ABOUT THIS EXERCISE >>
Search the listing for the word "that" and copy every line where it turns up.

INPUT RECORDS >>
- Opening Delimiter -
/-- CUNBIND at its acceptance (R279). R140 names a cause for a CBIND beyond 65,536 waiting changes and none for a CUNBIND: it is accepted (log 68, DESIGN
CHOICE). -/
def State.cunbindServe (s : State) (asid : Nat) (a : Word) : SdirAns :=
  let id := a.toNat
  let d := (s.part asid).sdir
  if (tget d.cells id).isNone then sdirCause .cellbad id s
  else .ans (.done (s.modCell asid id fun c => c.record d.openGen { entry := none, prec := [] }))

/-! ## CST -/

/-- CST at its acceptance (R143, R280): steps 4 to 6, then the target's buffer and the write. A formula task writes its own cell in its own
generation (R147); a discarded one has none (R160). A CST to a cell whose earlier accepted CST still waits for its reclaim is accepted at once and queued
behind that one, though it may then wait for a publication (log 23, DESIGN CHOICE: R143 does not say when it is accepted). -/
def State.cstServe (s : State) (asid core uid tid : Nat) (kind : UnitKind) (a b : Word) : SdirAns :=
  let id := wfield a 32 20
  let off := wfield a 0 32
  let n := wfield b 32 18
  let d := (s.part asid).sdir
  match tget d.cells id with
  | none => sdirCause .cellbad id s
  | some c =>
    if c.bytes < off + n then sdirCause .cellshape id s
    else
      let own := (kind.formula?.any fun f => f.1 == id) && c.task == some tid
      if !own && (c.bind.entry.isSome || kind.formula?.isSome) then sdirCause .formula id s
      else
        let k := match kind.formula? with | some f => f.2 | none => d.openGen
        let p : PendCst := { cell := id, gen := k, off := off, count := n, srcOff := wfield b 0 17, core := core, uid := uid }
        let keep := fun (s : State) => SdirAns.later (s.modSdir asid fun d => { d with csts := d.csts ++ [p] })
        if d.csts.any fun q => q.cell == id then keep s
        else match s.prepare asid id k with
          | .publication => .wait s
          | .reclaim s' => keep s'
          | .cause e det => .ans (.cause e det (s.noteEcc e det))
          | .ready buf s' =>
            match s'.cstWrite asid p buf with
            | .cause e det t => .ans (.cause e det { s with dies := t.dies, pkg := t.pkg })
            | r => .ans r

/-! ## COMMIT, ABANDON and CSTAT -/

/-- COMMIT at its acceptance (R144, R283). -/
def State.commitServe (s : State) (asid : Nat) : SdirAns :=
  let d := (s.part asid).sdir
  let k := BitVec.ofNat 64 d.openGen
  if d.waitc then .ans (.cause .genlimit {} s)
  else if d.recalc then .ans (.x k (s.modSdir asid fun d => { d with waitc := true }))
  else .ans (.x k (s.modSdir asid fun d => d.beginCommit))

/-- ABANDON at its acceptance (R159, R283). A formula task of the generation discarded gets no answer: it stops at its next boundary
(R160). -/
def State.abandonServe (s : State) (asid uid : Nat) (kind : UnitKind) (dest : Reg) : SdirAns :=
  let d := (s.part asid).sdir
  let k := d.pgen + 1
  if !d.recalc ∨ d.notice.isSome then .ans (.x 0 s)
  else if !d.closedGen ∧ d.csts.any fun p => p.gen == k then .later (s.modSdir asid fun d => { d with abandonq := d.abandonq ++ [(uid, dest)] })
  else match s.abandonFault asid with
    | some (e, det) => .ans (.cause e det (s.noteEcc e det))
    | none =>
      if kind.formula?.any fun f => f.2 == k then .wait ((s.abandon asid).modUnit uid fun x => { x with wait := .no })
      else .ans (.x (BitVec.ofNat 64 k) (s.abandon asid))

/-- The larger tag of a cell's buffers that is not free (R284). -/
def Cell.newest (c : Cell) : Nat := max (c.tagA.getD 0) (c.tagB.getD 0)

/-- CSTAT (R284). -/
def State.cstatServe (s : State) (asid : Nat) (a : Word) : SdirAns :=
  let d := (s.part asid).sdir
  let id := wfield a 0 63
  if wfield a 63 1 = 1 then (if id = 0 then .ans (.x d.shgen s) else sdirCause .cellbad id s)
  else match tget d.cells id with
    | none => sdirCause .cellbad id s
    | some c =>
      .ans (.x (pack [(60, 4, c.state.code), (59, 1, b2n c.bind.entry.isSome), (58, 1, b2n (!c.waiting.isEmpty)), (57, 1, b2n c.loc), (0, 48, c.newest)]) s)

/-! ## Serving -/

/-- One request at the SDIR. CDEF, CST, CBIND and CUNBIND wait behind a waiting commit, but for a formula task's CST to its own cell, which
belongs to the recalculating generation (R144, R147). -/
def State.cellServe (s : State) (asid : Nat) (q : QReq) (fn : Nat) (a b : Word) (desc : List Word) : SdirAns :=
  let x := (s.unitCtx q.uid).getD Ctx.reset
  let kind := x.kind
  let own := decide (fn = fnCst) && kind.formula?.any fun f => f.1 == wfield a 32 20
  if fn = fnCommit then (if s.commitBlocked asid q.uid then .wait (s.queueSdir asid q.uid) else (s.unqueueSdir asid q.uid).commitServe asid)
  else if fn = fnAbandon then s.abandonServe asid q.uid kind q.dest
  else if !own && s.sdirBlocked asid q.uid then
    (if (s.part asid).sdir.pubq.contains q.uid then .wait s
     else if fn = fnCbind ∨ fn = fnCunbind then .hold (s.queueSdir asid q.uid) else .wait (s.queueSdir asid q.uid))
  else
    let was := (s.part asid).sdir.pubq
    let s := s.unqueueSdir asid q.uid
    let r :=
      if fn = fnCdef then s.cdefServe asid a desc
      else if fn = fnCbind then s.cbindServe asid a desc
      else if fn = fnCunbind then s.cunbindServe asid a
      else s.cstServe asid q.core q.uid x.tid kind a b
    match r with
    | .wait s => .wait (if was.contains q.uid then s.modSdir asid fun d => { d with pubq := was } else s.queuePub asid q.uid)
    | r => r

/-- Requests that the SDIR kept are accepted in arrival order, up to the first unit that issues its instruction again by itself (R144). -/
def State.pumpCells (s : State) (asid : Nat) : Nat → State
  | 0 => s
  | fuel + 1 =>
    let p := s.part asid
    match p.sdir.waitq with
    | [] => s
    | u :: _ =>
      if p.sdir.waitc ∨ p.launch.deterministic then s
      else match p.qreqs.find? fun r => r.uid == u with
        | some r =>
          match r.op with
          | .cell fn a b desc =>
            match s.cellServe asid r fn a b desc with
            | .ans x => (((x.deliver r.uid r.dest).unqueueSdir asid u).modPart asid fun p => { p with qreqs := p.qreqs.erase r }).pumpCells asid fuel
            | _ => s
          | _ => s
        | none => if s.waitsAtSdir asid u then s else (s.unqueueSdir asid u).pumpCells asid fuel

/-- The pump over everything that waits. -/
def State.pump (s : State) (asid : Nat) : State := s.pumpCells asid ((s.part asid).sdir.waitq.length + 1)

/-- The issuing instruction's request: served at once, or at the end of the quantum in a deterministic launch (R285). -/
def cellRequest (fn : Nat) (a b : Word) (desc : List Word) (d : Reg) (s : State) : Res :=
  let asid := s.curK.asidN
  let op := QOp.cell fn a b desc
  let q := s.curReq d op
  if s.accessesOut s.cur.uid then .stay s
  else if (s.launchOf s.curCore).deterministic then .stay (s.sendQ d op)
  else match s.cellServe asid q fn a b desc with
    | .wait s => .stay s
    | .hold s => .stay ((s.keepReq asid q).awaitAnswer)
    | .later s => .stay s.awaitAnswer
    | .ans (.cause c det s) => .trap c det (s.pump asid)
    | .ans (.done s) => .retire (s.pump asid)
    | .ans (.x v s) => setRetire d v (s.pump asid)
    | .ans r => r.now d

/-! ## The instructions -/

/-- The 8-byte words of some bytes. -/
def wordsOf (bs : List Byte) : List Word := (upTo (bs.length / 8)).map fun i => BitVec.ofNat 64 (leNat ((bs.drop (8 * i)).take 8))

def execCdef (a b : Reg) (ma mb : Bool) (s : State) : Host.Outcome State Fault Refusal :=
  issue [(a, ma), (b, mb)] none (fun s =>
    wideLoad 32 32 (s.cur.xr b) (fun bs s => cellRequest fnCdef (s.cur.xr a) 0 (wordsOf bs) 0 s) s) s

def execCbind (a b : Reg) (ma mb : Bool) (s : State) : Host.Outcome State Fault Refusal :=
  issue [(a, ma), (b, mb)] none (fun s =>
    wideLoad 16 80 (s.cur.xr b) (fun bs s => cellRequest fnCbind (s.cur.xr a) 0 (wordsOf bs) 0 s) s) s

def execCunbind (a : Reg) (ma : Bool) (s : State) : Host.Outcome State Fault Refusal :=
  issue [(a, ma)] none (fun s => cellRequest fnCunbind (s.cur.xr a) 0 [] 0 s) s

/-- CST: steps 1 to 3 at issue (R280). -/
def execCst (a b : Reg) (ma mb : Bool) (s : State) : Host.Outcome State Fault Refusal :=
  issue [(a, ma), (b, mb)] none (fun s =>
    let va := s.cur.xr a
    let w := s.cur.xr b
    let n := wfield w 32 18
    if wfield va 52 12 ≠ 0x600 then .trap .access { d0 := va, d1 := BitVec.ofNat 64 n } s
    else if wfield w 50 14 ≠ 0 ∨ wfield w 17 15 ≠ 0 ∨ n = 0 ∨ 131072 < n then .trap .cellshape { d0 := BitVec.ofNat 64 (wfield va 32 20) } s
    else if 0x20000 < wfield w 0 17 + n then .trap .access { d0 := BitVec.ofNat 64 (wfield w 0 17), d1 := BitVec.ofNat 64 n } s
    else if s.interlocked false (BitVec.ofNat 64 (wfield w 0 17)) n then .stay s
    else cellRequest fnCst va w [] 0 s) s

def execCommit (d : Reg) (s : State) : Host.Outcome State Fault Refusal :=
  issue [] (some d) (fun s => cellRequest fnCommit 0 0 [] d s) s

def execAbandon (d : Reg) (s : State) : Host.Outcome State Fault Refusal :=
  issue [] (some d) (fun s => cellRequest fnAbandon 0 0 [] d s) s

def execCstat (d a : Reg) (ma : Bool) (s : State) : Host.Outcome State Fault Refusal :=
  issue [(a, ma)] (some d) (fun s =>
    match s.cstatServe s.curK.asidN (s.cur.xr a) with
    | .ans r => r.now d
    | _ => .stay s) s

/-! ## Snapshots -/

/-- The generation a waiting snapshot of a unit on core c binds to now (R150, R151, R153). -/
def State.snapNow (s : State) (c : Nat) (n : Snap) : Option Nat :=
  if n.mode = 0 then s.bindCurrent c else if n.want ≤ (s.part (s.core c).asidN).sdir.pgen then some n.want else none

/-- Is any snapshot of the context open in a slot? -/
def Ctx.freeSnap (x : Ctx) : Option Nat := (upTo 4).find? fun i => (vget x.snaps i none).isNone

/-- The context once its snapshot in a slot is closed. R281 does not say what becomes of a CSNAP whose snapshot has not bound: its register is filled with 0,
as the close answers, and its in-flight entry is done (log 23, DESIGN CHOICE). -/
def Ctx.closeSnap (x : Ctx) (slot : Nat) : Ctx :=
  match vget x.snaps slot none with
  | none => x
  | some n =>
    let y := { x with snaps := vset x.snaps slot none }
    if n.gen.isSome then y
    else { y with
      producers := if n.dest = 0 then y.producers else y.producers ++ [(n.dest.toNat, 0)]
      ops := y.ops.map fun (o : InFlight) => if o.kind = 6 ∧ o.addr = n.pc ∧ o.state < 2 then { o with state := 2 } else o }

/-- CSNAP (R281). Only an explicit one has an entry in the in-flight table (R420). Closing a slot whose snapshot has not bound is `Ctx.closeSnap` (log 23,
DESIGN CHOICE). -/
def execCsnap (d a : Reg) (ma : Bool) (s : State) : Host.Outcome State Fault Refusal :=
  issue [(a, ma)] (some d) (fun s =>
    let w := s.cur.xr a
    let x := s.cur
    let low := wfield w 0 48
    let sd := (s.part s.curK.asidN).sdir
    let form := wfield w 62 2
    if wfield w 48 14 ≠ 0 ∨ (form < 2 ∧ low ≠ 0) ∨ (form = 3 ∧ 4 ≤ low) then .trap .cellbad { d0 := w } s
    else if form = 3 then
      setRetire d (Snap.handle low (vget x.snaps low none)) (s.modCur fun x => x.closeSnap low)
    else match x.freeSnap with
      | none => .trap .genlimit {} s
      | some slot =>
        if form = 2 ∧ sd.openGen < low then .trap .genlimit {} s
        else
          let fresh := form = 1 ∧ sd.recalc
          let n : Snap :=
            { gen := none, mode := if form = 2 then 2 else if fresh then 1 else 0, want := if form = 2 then low else if fresh then sd.pgen + 1 else 0
              dest := d, pc := x.pc, order := s.nextAge }
          let n := { n with gen := s.snapNow s.curCore n }
          let s := { s with nextAge := s.nextAge + 1 }.modCur fun x => { x with snaps := vset x.snaps slot (some n) }
          if n.gen.isSome then .retire (s.produce d (Snap.handle slot (some n)))
          else .retire ((if form = 2 then (s.addOp x.pc 6 d).2 else s).empty d)) s

/-- The context once a waiting snapshot in a slot has bound to g: its handle is on its way (R152, R281). -/
def Ctx.bindSnap (x : Ctx) (slot g : Nat) (inSlot : Bool) : Ctx :=
  match vget x.snaps slot none with
  | none => x
  | some n =>
    let n' := { n with gen := some g }
    let y := { x with
      snaps := vset x.snaps slot (some n')
      producers := if n.dest = 0 then x.producers else x.producers ++ [(n.dest.toNat, Snap.handle slot (some n'))] }
    match x.ops.find? fun o => o.kind == 6 && o.addr == n.pc && decide (o.state < 2) with
    | some o => y.setOp inSlot o.seq 2 none
    | none => y

/-- The core where a unit's context lies. -/
def State.unitCore (s : State) (uid : Nat) : Option Nat :=
  match s.findUnit uid with
  | some (c, _) => some c
  | none =>
    match (s.dies.toList.flatMap fun (d : Die) => d.slots.filterMap fun e => if e.2.ctx.uid = uid then some (s.slotCore e.2) else none).head? with
    | some c => some c
    | none => (s.cores.find? fun p => p.2.ready.any fun e => match e.item with | .ctx x => x.uid == uid | _ => false).map (·.1)

/-- A waiting snapshot binds (R150, R153). -/
def execSnapBind (uid slot : Nat) (s : State) : Host.Outcome State Fault Refusal :=
  match s.unitCtx uid, s.unitCore uid with
  | some x, some c =>
    match vget x.snaps slot none with
    | some n =>
      if n.gen.isSome then .next s
      else match s.snapNow c n with
        | some g => .next (s.modUnit uid fun x => x.bindSnap slot g (s.inSlot uid))
        | none => .next s
    | none => .next s
  | _, _ => .next s

/-! ## CLD -/

/-- The generation a selector names: none for a fault; some none while its binding waits (R282). -/
def State.selGen (s : State) (sel : Word) : Option (Option Nat) :=
  if sel = 0 then some (s.readGen s.curCore s.cur)
  else if 4 < sel.toNat then none
  else (vget s.cur.snaps (sel.toNat - 1) none).map (·.gen)
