/-- One step of an elementwise command at the head of a queue, of at most `size` elements (R293, R296): the elements of the step are read and computed, in
order, by `vf`, and then, with all its sources read, written by `pf`. What is read before an element that is held or waits stays read, and what is written
stays written (R40, R41); a cause ends the command once the elements before it are written. -/
def State.elemStep (s : State) (p : Port) (q : Cmd) (d : Shape) (size : Nat) (vf : List Kept → Nat → Eng Kept) (pf : Nat → Nat → Eng (List Put)) : State :=
  let left := if q.fault.isSome then 0 else stepLen q.pos size d.count - q.kept.length
  let (l, s', e) := engKeep vf left (q.pos + q.kept.length) q.kept s
  let more := decide (q.kept.length < l.length)
  let c := { q with kept := l, redo := if more then none else q.redo }
  let t := if more then s'.dropTurns q.uid q.seq else s'
  match e with
  | none => t.writeElems p c d pf
  | some e =>
    match e.m with
    | .cause k det => (t.noteMiss e).writeElems p { c with fault := some (k, det) } d pf
    | _ => t.missHead p c e

/-- Is it one of the special functions, which the SFU performs (R300, R301)? -/
def isSfu (top : Nat) : Bool := 0x60 ≤ top && top < 0x70

/-- The next step of a command becomes a request at the SFU, with FB as it now stands (R229, R301). -/
def State.sfuEnter (s : State) (p : Port) (q : Cmd) (pos : Nat) : State :=
  let fb := q.fb || q.apxctl.getLsbD 1 || (s.unitCtx q.uid).any fun x => x.apxctl.getLsbD 1
  let r : SfuReq := { uid := q.uid, seq := q.seq, pos := pos, stream := p == .vsq q.core, fb := fb }
  s.modCore q.core fun k => { k with sfu := k.sfu ++ [r] }

/-- The SFU serves the request at the head of its queue, a step of the command at the head of a port. -/
def State.sfuServe (s : State) (p : Port) (q : Cmd) (r : SfuReq) (d : Shape) (size : Nat) (vf : List Kept → Nat → Eng Kept) (pf : Nat → Nat → Eng (List Put)) : State :=
  let mine := fun (e : SfuReq) => e.uid == r.uid && e.seq == r.seq && e.pos == r.pos
  let t := s.elemStep p q d size vf pf
  let now := (t.core q.core).sfu.find? mine
  let t := t.modCore q.core fun k => { k with sfu := k.sfu.filter fun e => !mine e }
  if !r.fb && now.any (·.fb) then t.setQueue p ((t.queueOf p).map fun (c : Cmd) => if c.uid = q.uid ∧ c.seq = q.seq then { c with fb := true } else c) else t

/-- Has a command nothing to compute now: its step is computed, its last element is written, or a cause ends it? -/
def Cmd.computed (q : Cmd) (size count : Nat) : Bool := q.fault.isSome || decide (stepLen q.pos size count ≤ q.kept.length)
- Closing Delimiter -
ANSWER SECTION >>
behind that one, though it may then wait for a publication (log 23, DESIGN CHOICE: R143 does not say when it is accepted). -/
/-- The larger tag of a cell's buffers that is not free (R284). -/
/-- Requests that the SDIR kept are accepted in arrival order, up to the first unit that issues its instruction again by itself (R144). -/
/-- The pump over everything that waits. -/
order, by `vf`, and then, with all its sources read, written by `pf`. What is read before an element that is held or waits stays read, and what is written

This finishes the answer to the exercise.